ALFWorld / ScienceWorld

ALFWorld bridges text TextWorld and the embodied ALFRED housework environment, enabling text-pretraining to embodied transfer. ScienceWorld is a text-only K-12 science sandbox with roughly 30 tasks. Both score against deterministic goal predicates; cheap to run, but toy semantics under-represent real failure modes.

SWE-bench / SWE-bench Verified

SWE-bench provides 2,294 real GitHub issues from popular Python repositories; the agent must produce a patch that passes the hidden test suite. SWE-bench Verified is a 500-task human-filtered subset with corrected unit tests. Outcome validation is essentially perfect (tests pass or do not); coverage is Python-only and patch-shaped.

τ-bench

τ-bench (Sierra, 2024) is a customer-service tool-use evaluation (retail, airline) where the agent must satisfy a user and update backend state correctly. Scores include pass^k; task must pass k times consecutively, exposing policy fragility. Best-in-class for stochastic-policy validation; small domain.

GAIA

GAIA (Mialon et al., 2023) is 466 questions requiring web browsing, file I/O, multimodality, and tool use, with single-string ground-truth answers. Exact-match scoring tiered by difficulty (L1 / L2 / L3). Cheap, human-easy / AI-hard; binary scoring loses partial-credit signal.

BrowseComp

BrowseComp (OpenAI, 2025) is 1,266 deliberately hard browsing questions with verified answers requiring deep, long-horizon search. Exact-match against a hidden gold answer; deliberately resistant to memorization. Great for live-web realism; non-deterministic web causes flaky reruns.

MLE-bench

MLE-bench (OpenAI, 2024) provides 75 Kaggle competitions. The agent must train and submit and is scored on the held-out leaderboard metric, then bucketed against human medal thresholds. Authentic ML-engineering loop; runs are expensive (GPU-hours).

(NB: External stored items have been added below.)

/-! ### A run of frames -/

/-- Validated frames with distinct indices, received one after the other, each stand in their own slots behind the run,
and every other slot is as it was (R120, R126). -/
theorem exists_frames_committed : ∀ (fs : List Frame) {s : State}, s.st = .seekStart →
    (∀ f ∈ fs, IsIndex f.index ∧ frameValidates f = true) → (fs.map fun f => f.index).Nodup →
    ∃ t, deliverAll (fs.flatMap fun f => f.bytes) s = .next t ∧
      (∀ f ∈ fs, ∀ k : Fin 4, t.slots.read (angleOf f.index k) = some (frameSample f k)) ∧
      (∀ a, (∀ f ∈ fs, a / 4 ≠ rotationIndex f.index) → t.slots.read a = s.slots.read a)
  | [], s, _, _, _ => ⟨s, rfl, nofun, fun _ _ => rfl⟩
  | f :: fs, s, hst, hvalid, hdistinct => by
    obtain ⟨⟨hidx, hv⟩, hvalid⟩ := List.forall_mem_cons.mp hvalid
    obtain ⟨hfirst, hdistinct⟩ := List.nodup_cons.mp hdistinct
    obtain ⟨u, hu, hframe, hownf, hotherf⟩ := aValidFrameIsCommitted.2 s f (.inl hst) hidx hv
    obtain ⟨t, ht, hown, hother⟩ := exists_frames_committed fs (s := u) (by rw [hframe]) hvalid hdistinct
    refine ⟨t, ?delivers, List.forall_mem_cons.mpr ⟨fun k => ?first, hown⟩, fun a ha => ?other⟩
    case delivers => rw [List.flatMap_cons, deliverAll_append, ← exec_frame_eq, hu, andThen_next, ht]
    case first =>
      have houtside : ∀ g ∈ fs, angleOf f.index k / 4 ≠ rotationIndex g.index := fun g hg =>
        angle_div_ne hidx (hvalid g hg).1 (fun h => hfirst (List.mem_map.mpr ⟨g, hg, h.symm⟩)) k
      rw [hother _ houtside, hownf]
    case other =>
      obtain ⟨haf, ha⟩ := List.forall_mem_cons.mp ha
      rw [hother a ha, hotherf a haf]

/-! ### The angles of a list of indices -/

/-- The four angles of each index byte of a list (R115). -/
def anglesOf (is : List Byte) : List Nat := (is ×ˢ List.finRange 4).map fun x => angleOf x.1 x.2

@[simp] theorem anglesOf_length (is : List Byte) : (anglesOf is).length = 4 * is.length := by
  rw [anglesOf, List.length_map, List.length_product, List.length_finRange, Nat.mul_comm]

theorem mem_anglesOf {is : List Byte} {a : Nat} : a ∈ anglesOf is ↔ ∃ i ∈ is, ∃ k, angleOf i k = a := by
  simp [anglesOf, List.mem_product]

theorem nodup_anglesOf {is : List Byte} (hidx : ∀ i ∈ is, IsIndex i) (h : is.Nodup) : (anglesOf is).Nodup := by
  refine (h.product (List.nodup_finRange 4)).map_on fun x hx y hy hxy => ?_
  obtain ⟨hindex, hplace⟩ := index_place_eq_of_angleOf_eq (hidx _ (List.mem_product.mp hx).1)
    (hidx _ (List.mem_product.mp hy).1) hxy
  exact Prod.ext hindex hplace

/-- Where the set slots are the angles of distinct index bytes, there are four to each (R126). -/
theorem setCount_of_anglesOf {t : State} {is : List Byte} (hidx : ∀ i ∈ is, IsIndex i) (h : is.Nodup)
    (hset : ∀ a, t.slotSet a = true ↔ a ∈ anglesOf is) : t.setCount = 4 * is.length := by
  have hlt : ∀ a ∈ anglesOf is, a < Config.nSlots := fun a ha => by
    obtain ⟨i, hi, k, rfl⟩ := mem_anglesOf.mp ha
    exact angleOf_lt (hidx i hi) k
  have hperm : ((List.range Config.nSlots).filter fun a => t.slotSet a).Perm (anglesOf is) :=
    (List.perm_ext_iff_of_nodup (List.nodup_range.filter _) (nodup_anglesOf hidx h)).mpr fun a => by
      rw [List.mem_filter, List.mem_range, hset]
      exact and_iff_right_of_imp (hlt a)
  rw [State.setCount, hperm.length_eq, anglesOf_length]

/-- A table with 360 slots set has every slot set. -/
theorem slotSet_of_setCount {t : State} (h : t.setCount = 360) {a : Nat} (ha : a < 360) : t.slotSet a = true :=
  List.length_filter_eq_length_iff.mp (h.trans List.length_range.symm) a (List.mem_range.mpr ha)

/-- Settles O32: behind the run the set slots are the angles of the frames' indices. -/
theorem framesOfDistinctIndicesCoverTheirAngles : Obligations.FramesOfDistinctIndicesCoverTheirAngles := by
  intro fs s hst hempty hvalid hdistinct
  obtain ⟨t, ht, hown, hother⟩ := exists_frames_committed fs hst hvalid hdistinct
  have hset : ∀ a, t.slotSet a = true ↔ a ∈ anglesOf (fs.map fun f => f.index) := fun a => by
    rw [mem_anglesOf]
    refine ⟨fun ha => ?_, fun ⟨i, hi, k, hk⟩ => ?_⟩
    · by_contra hnone
      have houtside : ∀ f ∈ fs, a / 4 ≠ rotationIndex f.index := fun f hf hdiv =>
        hnone ⟨f.index, List.mem_map_of_mem hf, (exists_angleOf hdiv).imp fun _ => Eq.symm⟩
      simp [State.slotSet, hother a houtside, hempty a] at ha
    · obtain ⟨f, hf, rfl⟩ := List.mem_map.mp hi
      simp [State.slotSet, ← hk, hown f hf k]
  have hcount : t.setCount = 4 * fs.length :=
    (setCount_of_anglesOf (List.forall_mem_map.mpr fun f hf => (hvalid f hf).1) hdistinct hset).trans (by simp)
  exact ⟨t, ht, hown, hcount, fun hlen a ha => slotSet_of_setCount (by rw [hcount, hlen]) ha⟩

end Sys2Proof.Machine
end

section
/-! The consumer reads (R130 to R134): what each returns and the anomaly it does not raise. That a read writes nothing
else (R49) is in the equation of its operation. -/

namespace Sys2Proof.Machine

open Sys2Proof

/-! ### The three reads -/

theorem exec_snapshot_eq (s : State) : exec .snapshot s = .next { s with out := some (.snapshot (snapshotOf s.slots)) } :=
  rfl

theorem exec_speed_eq (s : State) : exec .speed s = .next { s with out := some (.speed s.speedRaw) } := rfl

theorem exec_errcnt_eq (s : State) : exec .errcnt s = .next { s with out := some (.errCount s.errCount) } := rfl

MiroFish / OASIS Social Simulation

MiroFish is the open-source multi-agent prediction engine that ingests a seed document, uses GraphRAG to extract entities and relationships into a knowledge graph, spawns large populations of LLM-driven personas (reportedly up to one million in demos), and drops them into simulated Twitter-like and Reddit-like social platforms to emit a structured prediction report tracking sentiment evolution, topic propagation, and influence dynamics. The underlying social-sim runtime is OASIS from CAMEL-AI (23 social-action types, scales to roughly one million agents). Notable forks include nikmcfly/MiroFish-Offline (English fork, local-only via Neo4j + Ollama) and amadad/mirofish-cli. Emergence clones the same four-stage pipeline (seed → GraphRAG → persona population → social-sim runtime → emergent-behavior report) inside WorldSim as one available environment mode.

Selection Criteria

The platform selects a WorldSim environment per Unitt by reading the workload profile (scenario fidelity required, scoring rigor required, scale, feedback granularity, integration cost tolerance) and matching against the table below.

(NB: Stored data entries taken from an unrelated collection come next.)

-- ==== Sys2Proof/Safety.lean ====
section
/-! DEFINITION. What claims are stated in terms of: the invariants of R33 (spec/10_state.md), what an
operation in flight has computed so far (R97, R99), when a run is over (R117), and fairness (R116). -/

namespace Sys2Proof.Machine

/-- The invariants of R33 and R28. -/
structure Engine.Consistent (e : Engine) : Prop where
  idle_iter : e.busy = false → e.iter = 0
  busy_iter : e.busy = true → e.iter.toNat ≤ 63
  done_idle : e.done = true → e.busy = false
  sum_encrypt : e.busy = true → e.mode = .encrypt → e.sum = BitVec.ofNat 64 e.iter.toNat * delta
  sum_decrypt : e.busy = true → e.mode = .decrypt → e.sum = BitVec.ofNat 64 (64 - e.iter.toNat) * delta

/-- The working registers of an operation in flight hold what ITER iterations make of the block that
still stands in DATA0 and DATA1 (R92, R93, R97). -/
def Engine.OnTrack (e : Engine) : Prop :=
  e.busy = true → e.iter.toNat ≤ 63 ∧
    e.working = iterMany e.mode e.key e.iter.toNat ⟨e.data0, e.data1, sumInit e.mode⟩

/-- The machine's invariant: R33, the computation in flight, the reset pin's hold (R132), and the canonical
form of the host variables. -/
structure State.Inv (s : State) : Prop where
  consistent : s.eng.Consistent
  onTrack : s.eng.OnTrack
  held : s.rst = true → s.eng = Engine.reset
  vars : varsWf s.vars = true

/-- A run is over: the host program has no next operation and BUSY = 0 (R117). R117 speaks of the next transaction:
that a branch still to be taken, such as the one that ends `wait`, keeps a run from being over, though no transaction
may follow it, is the model's choice (DESIGN CHOICE, log 19). -/
def State.finished (s : State) : Bool := decide (s.program.length ≤ s.hostPc) && !s.eng.busy

/-- `n` steps of the machine, as the host runs it. -/
abbrev runSteps (n : Nat) (s : State) : Host.Outcome State Fault Refusal := Host.Core.run Sys2Proof.core n s

/-- `n` steps of the machine in which turn `k` is `turns k`: a run of R115 with its whole, endless choice of turns
given, whatever the schedule says. -/
def runTurns (turns : Nat → Turn) : Nat → State → Host.Outcome State Fault Refusal
  | 0, s => .next s
  | n + 1, s =>
    match runTurns turns n s with
    | .next t => step { t with schedule := [turns n] }
    | .fault r => .fault r
    | .refused r => .refused r

/-- Weak fairness of the engine (R116): where from turn `n` on its step stays enabled, it is eventually taken. -/
def WeaklyFair (turns : Nat → Turn) (s : State) : Prop :=
  ∀ n, (∀ m, n ≤ m → ∃ t, runTurns turns m s = .next t ∧ t.eng.busy = true) → ∃ m, n ≤ m ∧ turns m = .engine

/-- The turn is a step of R115: the host's, where its program goes on; the engine's, enabled iff BUSY = 1; a reset;
or the pin's release. Every other turn is the model's own and changes nothing (log 3). -/
def State.enabled (s : State) : Turn → Bool
  | .host => decide (s.hostPc < s.program.length)
  | .engine => s.eng.busy
  | .rstAssert => true
  | .rstRelease => s.rst

/-- The run goes on with steps of R115 until it is over (R117): it does not stand still for ever on turns with nothing
to do, which are no steps of the hardware (R96, D33; log 3). -/
def KeepsStepping (turns : Nat → Turn) (s : State) : Prop :=
  ∀ n t, runTurns turns n s = .next t → t.finished = false →
    ∃ m u, n ≤ m ∧ runTurns turns m s = .next u ∧ u.enabled (turns m) = true

/-- `T` is one of the causes E1 to E5 of ERR (R119) at the engine `e`: E1 where busy, E2 at offset 0, E3 at offset
0x08, E4 from 0x40 on, E5 at the misaligned offsets. -/
def Engine.ErrCause (e : Engine) (T : TxnWord) : Prop :=
  txnWrite T = true ∧ (e.busy = true ∨ (txnOff T = 0 ∧ (txnData T).extractLsb' 0 2 = 3) ∨ txnOff T = 0x08 ∨
    0x40 ≤ (txnOff T).toNat ∨ (txnOff T).toNat % 8 ≠ 0)

/-- `n` engine steps, one after the other, with no host transaction between them. -/
def Engine.engineSteps : Nat → Engine → Engine
  | 0, e => e
  | n + 1, e => (Engine.engineSteps n e).engineStep

/-- The transaction word the next step issues, where the turn is the host's and its next operation is a
transaction of this block. -/
def State.nextTxn (s : State) : Option TxnWord :=
  match s.turn, s.program[s.hostPc]? with
  | .host, some (.issue T _) => some T
  | .host, some (.access write addr bytes wdata _) => (busWord s.unit write addr bytes wdata).toOption
  | _, _ => none

/-- Instructions run one after the other with no engine step between them. -/
def execAll : List Instr → State → Host.Outcome State Fault Refusal
  | [], s => .next s
  | i :: rest, s =>
    match exec i s with
    | .next t => execAll rest t
    | .fault r => .fault r
    | .refused r => .refused r

end Sys2Proof.Machine
end

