-- ==== Sys2Proof/Tests/Slice0.lean ====
section
/-! SUPPORT. The model's own tests: expected values are the spec's (spec/30_encoding.md R66 and
spec/95_test_vectors.md), and, under `witness_…`, a state and operands that meet the hypotheses of each statement
of Certificates/Slice0/Obligations.lean. -/

open Sys2Proof Sys2Proof.Machine

namespace Sys2Proof.Tests

/-- The next state of an outcome, where there is one. -/
def nextOf : Host.Outcome State Fault Refusal → Option State
  | .next t => some t
  | .fault _ => none
  | .refused _ => none

/-- The engine after an outcome. -/
def engOf (o : Host.Outcome State Fault Refusal) : Option Engine := (nextOf o).map State.eng

/-- STATUS after an outcome. -/
def statusOf (o : Host.Outcome State Fault Refusal) : Option Word := (engOf o).map Engine.statusWord

/-- The response after an outcome. -/
def rdataOf (o : Host.Outcome State Fault Refusal) : Option Word := (nextOf o).bind State.rdata

theorem eq_of_nextOf {o : Host.Outcome State Fault Refusal} {t : State} (h : nextOf o = some t) : o = .next t := by
  cases o <;> simp_all [nextOf]

/-- Idle with STATUS 0x2, as 95 section 5.3 starts: an encryption has completed, ERR is clear. -/
def idleEngine : Engine :=
  { Engine.reset with data0 := 0xA0, data1 := 0xB1, key0 := 0xC0, key1 := 0xC1, key2 := 0xC2, key3 := 0xC3,
                      done := true, y := 0xA0, z := 0xB1, sum := sumDecInit }

/-- Encrypting, STATUS 0x1, no engine step made yet. -/
def busyEngine : Engine :=
  { idleEngine with done := false, busy := true, sum := 0 }

/-- Idle with STATUS 0x4. -/
def errEngine : Engine := { idleEngine with done := false, err := true }

/-- A machine with this engine, and nothing for the host to do. -/
def machine (e : Engine) : State := { State.reset with eng := e }

/-- A machine with this engine, this host program and this schedule. -/
def machineRun (e : Engine) (program : List HostOp) (schedule : List Turn) : State :=
  { State.reset with eng := e, program := program, schedule := schedule }

def idle : State := machine idleEngine

def busy : State := machine busyEngine

/-! ### WellFormed -/

theorem test_regWrite_at_ctrl_is_ill_formed : (Instr.regWrite 0 1).wf = false := by decide
theorem test_regWrite_elsewhere_is_well_formed : (Instr.regWrite 1 1).wf = true := by decide
theorem test_regRead_with_data_is_not_canonical :
    (Instr.regRead 8 1).canonical = false ∧ (Instr.regRead 8 1).wf = true := by decide
theorem test_ignored_bits_are_not_canonical :
    (Instr.nop false 1).canonical = false ∧ (Instr.encrypt false 1).canonical = false ∧
    (Instr.decrypt true 1).canonical = false ∧ (Instr.cmdReserved true 1).canonical = false ∧
    (Instr.regWrite 0 1).canonical = false := by decide
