-- ==== Sys2Proof/Syntax.lean ====
section
/-! DEFINITION. The commands of the MZG-256: one constructor of `Instr` per row of spec/opcode_table.json,
with the operands the row's event or access carries from outside the block. -/

namespace Sys2Proof

/-- A line port LP0 to LP3 (R17). -/
abbrev Port := Fin 4
/-- A lane of one port, k (R18). -/
abbrev LaneK := Fin 64
/-- A lane number n = port × 64 + k. -/
abbrev LaneN := Fin 256
/-- A PGA code c, 0 to 30 (R24). -/
abbrev PgaCode := Fin 31
/-- A transmit context of a port (R73). -/
abbrev Ctx := Fin 8
/-- A trellis tile (R54). -/
abbrev Tile := Fin 16
/-- A 32-bit part of a registry entry (R89). -/
abbrev EntPart := Fin 16
/-- A feeder p (R116). -/
abbrev Feeder := Fin 4
/-- A voltage channel v: V0 to V3 (R116). -/
abbrev VChan := Fin 4
/-- A metering channel c: V0 to V3, then I0 to I3 (R131). -/
abbrev Chan := Fin 8
/-- A queue number (R140). -/
abbrev QId := Fin 1024
/-- A host queue window (R154). -/
abbrev Win := Fin 64
/-- A sequencer core (R179). -/
abbrev Core := Fin 32
/-- A general register s0 to s31 (R179). -/
abbrev Sreg := Fin 32
/-- An accumulator a0 to a3 (R179). -/
abbrev AccN := Fin 4
/-- A shift amount of 5 bits (R181). -/
abbrev ShAmt := Fin 32
/-- A stream port of a core (R186). -/
abbrev StreamP := Fin 4
/-- A control index of RDCTL and WRCTL, 6 bits (R181). -/
abbrev Cix := Fin 64
/-- A transaction tag, 10 bits (R205). -/
abbrev TagN := Fin 1024
/-- A radio link context (R227). -/
abbrev LinkC := Fin 16
/-- A radio channel (R217). -/
abbrev RfChan := Fin 64
/-- A UART (R244). -/
abbrev Uart := Fin 6
/-- A control output or a digital input (R260). -/
abbrev CtlO := Fin 16
/-- A pair of control outputs (R261). -/
abbrev PairN := Fin 8
/-- A cause of R293, 0 to 31. -/
abbrev QCause := Fin 32
/-- A requested supply: VDD_CORE, VDDA, VDDIO, VDD_RF, as PWR_STAT.BOD numbers them (R317). -/
abbrev SupplyN := Fin 4
/-- A performance counter (R336). -/
abbrev CtrN := Fin 64

/-- Who accesses a register (R349): the host port, or a sequencer core. -/
inductive Accessor where
  | host
  | core (k : Core)
  deriving DecidableEq, Repr

/-- What the SECDED code of an SRAM word shows when it is read (R133). -/
inductive Ecc where
  /-- No bit in error. -/
  | clean
  /-- One bit in error: corrected. -/
  | single
  /-- Two bits in error: the word is poisoned. -/
  | double
  /-- Three or more bits in error: detection is not assured (R133). -/
  | multi
  deriving DecidableEq, Repr

/-- A producer of queue words (R144). -/
inductive Producer where
  | lane (n : LaneN)
  | uart (u : Uart)
  | core (k : Core)
  | win (w : Win)
  /-- The link layer and the other engines of the device that deliver or report through a queue (R92, R208, R129). -/
  | engine (i : Nat)
  /-- A tile the ingot casts as a producer: metering channel i below 8 (R113), or, as 8, the crossbar into a queue (R159). -/
  | tile (i : Nat)
  deriving DecidableEq, Repr

/-- What a lane measured over the slot that ends (R39, R43, R69). -/
structure LaneSlot where
  k : LaneK
  /-- Mean power of its cell, in units of 2^−64 of a full-scale sine's power at PGA code 0 (R69). -/
  cell : Nat
  /-- Mean power of its lane samples, in units of 2^−64 of a full-scale sine's power of lane scale (R43). -/
  power : Nat
  /-- Level of each lane sample before the lane's gain, in 0.125 dB relative to full scale of lane scale (R39). -/
  levels : List Int
  deriving DecidableEq, Repr

/-- What a port measured over the slot that ends (R24, R29, R31, R69). -/
structure SlotMeasure where
  /-- The converter's peak magnitude, in 0.01 dB below full scale. -/
  atten : Nat
  /-- The converter reached full scale. -/
  overload : Bool
  /-- Its lanes. -/
  lanes : List LaneSlot
  /-- Echo return loss over the slot, in 0.5 dB, if the port transmitted in it. -/
  resid : Option Byte
  /-- Peak magnitude of the composite before the crest limiter, in 2^−23 of DAC full scale, over each stretch of the slot (R29): what
  State.crestSpans lists. -/
  peaks : List Nat
  deriving DecidableEq, Repr

/-- What a correlator shows at a symbol boundary (R43 to R45, R50, R77). -/
structure SyncSeen where
  /-- For each of the 8 sampling phases the 16 matched-filter outputs, I and Q, in units of 2^−32 of a full-scale sine's amplitude of
  lane scale. -/
  outs : List (List (Int × Int))
  /-- The 16 decision values of the sync word (R50). -/
  ys : List Int
  /-- For the main search the remaining offset, for the shadow its whole estimate, in 0.125 Hz. -/
  fofs : Int
  /-- End of the last sync symbol after the start of the slot that follows it in the port's grid, in 1/64 symbol (R77). -/
  shift : Int
  deriving DecidableEq, Repr

/-- A source of the crossbar outside the model's own tiles: a lane's tap, or a port's converter tap (R158). -/
inductive TapSrc where
  | lane (n : LaneN)
  | conv (p : Port)
  deriving DecidableEq, Repr

/-- One received UART bit at its pin: samples 7, 8 and 9 (R247), and the UCLK cycles between samples 2 and 14 in which the pin is high
and low (R254). -/
structure Sample3 where
  s7 : Bool
  s8 : Bool
  s9 : Bool
  high : Nat := 0
  low : Nat := 0
  deriving DecidableEq, Repr

/-- What the radio's baseband sees where it may detect a sync word (R222). -/
structure RfSync where
  chan : RfChan
  /-- The tick at which the sync word ends, and by how many µs its end lies after the anchor of the link event in progress (R231). -/
  tick : Nat
  dev : Int
  /-- For each sampling phase the 16 matched-filter outputs, I and Q, and the noise power in the unit of their squares (R45). -/
  outs : List (List (Int × Int))
  noise : Nat
  /-- The 16 decision values of the sync word (R50). -/
  ys : List Int
  /-- The offset that the 8 symbols after the preamble's detection show, from where the receiver is tuned, and what remains at the sync
  word, in Hz. -/
  est : Int
  fine : Int
  deriving DecidableEq, Repr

Environment Scenario Fidelity Scoring Rigor Scale (Tasks) Feedback Granularity Integration Ease
Generative Agents High (social) Low (human-rated) 1 world Trajectory-level Low (custom engine)
Voyager Med (game) Med (tech-tree) Open-ended Per-skill Med (MC server)
AgentBench Med High (programmatic) 8 envs Task-level Med
AgentBoard Med High (sub-goals) 9 envs Per sub-goal Med
WebArena High (web) High (state preds) 812 Task-level Low (Docker)
OSWorld Very High (OS) High (verify scripts) 369 Task-level Low (VMs)
ALFWorld / ScienceWorld Low (toy) High (predicates) ~30-100 Per-step High
SWE-bench Verified High (code) Very High (unit tests) 500 Test-level High
τ-bench High (CS) Very High (pass^k) 2 domains Turn + state Med
GAIA High (real tasks) Med (exact match) 466 Final-answer only High
BrowseComp High (live web) Med (exact match) 1,266 Final-answer only High
MLE-bench Very High (Kaggle) High (leaderboard) 75 Metric value Low (GPU)
MiroFish / OASIS social-sim High (social population) Med (emergent metrics) Scenarios × 10⁶ agents Population-level signals Med (GraphRAG + sim runtime)

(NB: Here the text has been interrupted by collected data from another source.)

-- ==== Sys2Proof/Config.lean ====
section
/-! DEFINITION. What the specification leaves open, as constants without a body: nothing can evaluate one
or prove a value of one. The meanings apply each to State.freeCtr, which every use advances (log 3). -/

namespace Sys2Proof.Config

/-- A choice the specification leaves open; every use bounds it as its rule says. -/
opaque freeNat : Nat → Nat

/-- A bit string of free contents: random bytes, or the data of a word with three or more bits in error. -/
opaque freeByte : Nat → Nat → BitVec 8

/-- Symbols per mains cycle of a custom grid, in sixths: no field of an ingot gives S (R18, R64). It is a choice
that goes with the grid's LP_DEC and LP_NCO; slotsOf bounds it. -/
opaque customSlots : Nat → Nat → Nat

/-- Whether output stream port `core × 4 + port` sends complex samples: no rule says what decides it (R158, R186). -/
opaque complexOut : Nat → Bool

/-- A fast sample of the CIC's output: its scale is given to within 0.1 dB (R112). -/
opaque cicScale : Int → BitVec 24

/-- A half-band stage with so many stages after it, the last of which compensates the CIC's droop (R110): from its state and two inputs its
next state and an output. The rules give its passband, not its coefficients. -/
opaque halfBand : Nat → List Int → Int → Int → List Int × Int

/-- An IIR tile of these coefficients (R157): from its state and an input its next state and an output. The rules give the width of the state,
not its form. -/
opaque iir : List (BitVec 24) → List (BitVec 48) → Int → List (BitVec 48) × BitVec 24

/-- The metering program's resampling of a cycle (R124): from its fine samples, the time of the first after the crossing and the period, both in
thirds of 1/256 converter sample, point k of 128. No rule gives its interpolation. -/
opaque resample : List Int → Int → Int → Nat → Int

end Sys2Proof.Config
end

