/-- A slot of a lane's grid ends: SYM of a reception, and the symbols of its searches, count the slots of their timelines. -/
def State.laneSymbol (s : State) (slot n : Nat) : State :=
  let x := s.lane n
  let s1 := if x.rx.any (fun r => bit r.mask slot) then s.put (LN_STAT.SYM n) (clampNat 32767 (s.get (LN_STAT.SYM n) + 1)) else s
  if x.sync.isSome then
    s1.modLane n (fun y => { y with symFull := y.symFull + 1, symMain := y.symMain + b2n (y.sync.any (fun r => bit r.mask slot)) })
  else s1

/-- A symbol of a frame on the line ends with its slot; the 32nd ends a passive probe's measurement (R34). -/
def State.ctxSymbol (s : State) (p slot : Nat) (e : Nat × TxCtx) : State :=
  let x := { e.2 with sent := if bit e.2.mask slot then min (e.2.sent + 1) (s.ctxLen p e.2) else e.2.sent }
  let s1 := s.modPort p (fun y => { y with ctxs := mset noneDef y.ctxs e.1 (some x) })
  if 32 ≤ x.sent ∧ x.kind ≠ .tone then s1.probeFull p x.k false else s1

/-- A slot ends on the grid in force, or on the one that a lock replaced (R62, R64, R66). -/
def State.countSymbols (s : State) (p : Nat) (old : Bool) : State :=
  let slot := s.slotOf p old
  let s1 := foldState ((s.portLanes p).filter (fun n => (s.lane n).old = old)) (fun n t => t.laneSymbol slot n) s
  foldState ((s1.ctxs p).filter (fun e => e.2.started && decide (e.2.old = old))) (fun e t => t.ctxSymbol p slot e) s1

end Sys2Proof.Machine
end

Patterns For An Internal Sim Environment

The Emergence WorldSim layer assembles its own internal sim environment using primitives drawn from the systems above. A World owns an authoritative state store (entities, relations, locations, inventories) and a tick clock. Events are immutable, append-only; every NPC action, agent tool call, and environment perturbation is an event. NPCs are stochastic policies (rule-based or small LLMs) seeded from the world's RNG. A Scenario is the tuple (initial world snapshot, agent goal / prompt, success oracle, time budget, resource budget). The ScoringRubric is multi-axis: outcome correctness (oracle predicate), efficiency (ticks / tokens / dollars), safety (constraint violations), and trajectory quality (sub-goal hits in the AgentBoard style).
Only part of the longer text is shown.